*TASK GOAL*.
Lines to restate from the data below: from the one containing "(hg : q.gathers" to the one containing "s.mapSeat key fun", both included. Give them again exactly, and only them.

*THE DATA*.
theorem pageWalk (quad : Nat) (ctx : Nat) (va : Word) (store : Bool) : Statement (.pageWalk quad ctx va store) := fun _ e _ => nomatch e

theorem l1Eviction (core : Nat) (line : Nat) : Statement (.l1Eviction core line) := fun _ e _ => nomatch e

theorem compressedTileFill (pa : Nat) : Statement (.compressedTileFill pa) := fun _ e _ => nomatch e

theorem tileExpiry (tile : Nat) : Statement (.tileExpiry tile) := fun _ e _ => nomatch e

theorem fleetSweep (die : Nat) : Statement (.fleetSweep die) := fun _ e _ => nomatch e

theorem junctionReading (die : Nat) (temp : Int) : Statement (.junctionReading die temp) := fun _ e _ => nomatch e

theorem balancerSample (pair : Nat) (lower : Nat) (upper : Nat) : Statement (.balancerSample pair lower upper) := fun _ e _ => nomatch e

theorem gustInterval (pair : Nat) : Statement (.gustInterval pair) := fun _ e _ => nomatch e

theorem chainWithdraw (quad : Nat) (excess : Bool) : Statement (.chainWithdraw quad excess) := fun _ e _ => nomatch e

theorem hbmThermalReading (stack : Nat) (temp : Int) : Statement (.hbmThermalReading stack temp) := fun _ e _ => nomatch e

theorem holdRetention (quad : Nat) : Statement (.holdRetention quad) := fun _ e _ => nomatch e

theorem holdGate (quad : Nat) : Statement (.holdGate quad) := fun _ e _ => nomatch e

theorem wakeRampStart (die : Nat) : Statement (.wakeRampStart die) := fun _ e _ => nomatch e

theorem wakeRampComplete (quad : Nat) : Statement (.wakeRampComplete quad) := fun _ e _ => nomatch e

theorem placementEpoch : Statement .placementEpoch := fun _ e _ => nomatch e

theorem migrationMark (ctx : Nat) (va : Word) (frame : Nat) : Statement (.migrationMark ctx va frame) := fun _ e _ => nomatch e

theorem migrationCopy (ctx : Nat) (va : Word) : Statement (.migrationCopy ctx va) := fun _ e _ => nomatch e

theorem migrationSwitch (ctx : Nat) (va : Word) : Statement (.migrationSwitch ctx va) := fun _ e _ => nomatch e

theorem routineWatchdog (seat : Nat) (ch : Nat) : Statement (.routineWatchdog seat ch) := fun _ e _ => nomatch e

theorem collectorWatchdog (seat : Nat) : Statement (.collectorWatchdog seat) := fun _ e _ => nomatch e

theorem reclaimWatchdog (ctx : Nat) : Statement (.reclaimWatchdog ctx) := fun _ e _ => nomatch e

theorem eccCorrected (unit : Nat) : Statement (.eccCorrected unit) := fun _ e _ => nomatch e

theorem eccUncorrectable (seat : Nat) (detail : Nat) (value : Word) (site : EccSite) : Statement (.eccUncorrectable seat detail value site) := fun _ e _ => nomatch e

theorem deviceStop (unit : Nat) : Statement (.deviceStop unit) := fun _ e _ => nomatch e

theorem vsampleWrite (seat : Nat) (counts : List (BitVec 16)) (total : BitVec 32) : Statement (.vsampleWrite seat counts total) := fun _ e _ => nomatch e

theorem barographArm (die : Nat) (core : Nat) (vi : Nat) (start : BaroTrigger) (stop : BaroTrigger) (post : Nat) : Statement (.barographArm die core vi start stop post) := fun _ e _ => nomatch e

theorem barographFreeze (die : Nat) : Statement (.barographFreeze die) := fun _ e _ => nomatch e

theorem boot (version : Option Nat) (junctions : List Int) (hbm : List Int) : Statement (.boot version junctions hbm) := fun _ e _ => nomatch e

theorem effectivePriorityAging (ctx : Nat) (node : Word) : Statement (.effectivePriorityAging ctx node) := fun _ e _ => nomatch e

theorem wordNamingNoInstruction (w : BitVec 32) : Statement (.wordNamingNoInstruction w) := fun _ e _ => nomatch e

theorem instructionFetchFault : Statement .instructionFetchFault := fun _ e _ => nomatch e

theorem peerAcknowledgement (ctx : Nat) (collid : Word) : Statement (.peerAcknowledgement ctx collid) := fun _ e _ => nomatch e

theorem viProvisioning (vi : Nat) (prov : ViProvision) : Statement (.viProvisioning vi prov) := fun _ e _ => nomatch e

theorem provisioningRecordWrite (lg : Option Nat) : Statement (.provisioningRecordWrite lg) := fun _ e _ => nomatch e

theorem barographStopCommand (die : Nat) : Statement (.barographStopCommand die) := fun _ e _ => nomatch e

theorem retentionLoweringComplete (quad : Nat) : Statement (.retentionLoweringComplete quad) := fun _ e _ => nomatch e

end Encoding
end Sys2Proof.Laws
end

==

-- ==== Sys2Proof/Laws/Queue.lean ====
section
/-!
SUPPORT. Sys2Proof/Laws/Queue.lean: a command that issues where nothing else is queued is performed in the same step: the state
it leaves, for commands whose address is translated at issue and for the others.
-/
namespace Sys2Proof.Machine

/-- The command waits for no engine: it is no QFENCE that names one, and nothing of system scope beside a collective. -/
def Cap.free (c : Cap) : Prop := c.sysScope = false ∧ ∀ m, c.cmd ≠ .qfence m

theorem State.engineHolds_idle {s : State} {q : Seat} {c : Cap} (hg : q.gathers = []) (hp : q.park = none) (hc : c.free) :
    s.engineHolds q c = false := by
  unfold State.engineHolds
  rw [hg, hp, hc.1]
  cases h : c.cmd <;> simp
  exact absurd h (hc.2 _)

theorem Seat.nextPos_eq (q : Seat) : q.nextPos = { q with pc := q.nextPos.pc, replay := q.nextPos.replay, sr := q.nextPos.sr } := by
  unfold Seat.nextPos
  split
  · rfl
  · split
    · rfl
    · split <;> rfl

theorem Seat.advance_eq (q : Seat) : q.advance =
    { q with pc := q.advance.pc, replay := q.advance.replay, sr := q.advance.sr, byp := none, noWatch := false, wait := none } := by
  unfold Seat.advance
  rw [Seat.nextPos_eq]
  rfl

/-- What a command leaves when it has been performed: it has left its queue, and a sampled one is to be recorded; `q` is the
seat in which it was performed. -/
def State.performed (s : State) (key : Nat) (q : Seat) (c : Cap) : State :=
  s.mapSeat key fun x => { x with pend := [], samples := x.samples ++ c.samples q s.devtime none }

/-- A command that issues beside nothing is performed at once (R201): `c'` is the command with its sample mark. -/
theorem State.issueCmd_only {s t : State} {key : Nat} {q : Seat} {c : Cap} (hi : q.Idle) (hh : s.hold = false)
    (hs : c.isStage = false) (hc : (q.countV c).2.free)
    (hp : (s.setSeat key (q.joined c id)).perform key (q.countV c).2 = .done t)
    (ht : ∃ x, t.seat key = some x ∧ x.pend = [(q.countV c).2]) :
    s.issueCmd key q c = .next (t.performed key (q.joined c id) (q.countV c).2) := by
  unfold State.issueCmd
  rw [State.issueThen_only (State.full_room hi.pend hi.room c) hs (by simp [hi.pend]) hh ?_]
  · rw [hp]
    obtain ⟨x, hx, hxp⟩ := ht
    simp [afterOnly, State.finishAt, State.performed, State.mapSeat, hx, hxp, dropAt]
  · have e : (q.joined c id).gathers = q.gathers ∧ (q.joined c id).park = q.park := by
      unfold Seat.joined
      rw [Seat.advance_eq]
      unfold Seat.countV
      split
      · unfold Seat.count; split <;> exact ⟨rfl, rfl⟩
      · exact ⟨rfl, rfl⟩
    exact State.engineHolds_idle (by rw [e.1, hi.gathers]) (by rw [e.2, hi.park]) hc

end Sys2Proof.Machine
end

*FINAL ANSWER*.
theorem State.engineHolds_idle {s : State} {q : Seat} {c : Cap} (hg : q.gathers = []) (hp : q.park = none) (hc : c.free) :
    s.engineHolds q c = false := by
  unfold State.engineHolds
  rw [hg, hp, hc.1]
  cases h : c.cmd <;> simp
  exact absurd h (hc.2 _)

theorem Seat.nextPos_eq (q : Seat) : q.nextPos = { q with pc := q.nextPos.pc, replay := q.nextPos.replay, sr := q.nextPos.sr } := by
  unfold Seat.nextPos
  split
  · rfl
  · split
    · rfl
    · split <;> rfl

theorem Seat.advance_eq (q : Seat) : q.advance =
    { q with pc := q.advance.pc, replay := q.advance.replay, sr := q.advance.sr, byp := none, noWatch := false, wait := none } := by
  unfold Seat.advance
  rw [Seat.nextPos_eq]
  rfl

/-- What a command leaves when it has been performed: it has left its queue, and a sampled one is to be recorded; `q` is the
seat in which it was performed. -/
def State.performed (s : State) (key : Nat) (q : Seat) (c : Cap) : State :=
  s.mapSeat key fun x => { x with pend := [], samples := x.samples ++ c.samples q s.devtime none }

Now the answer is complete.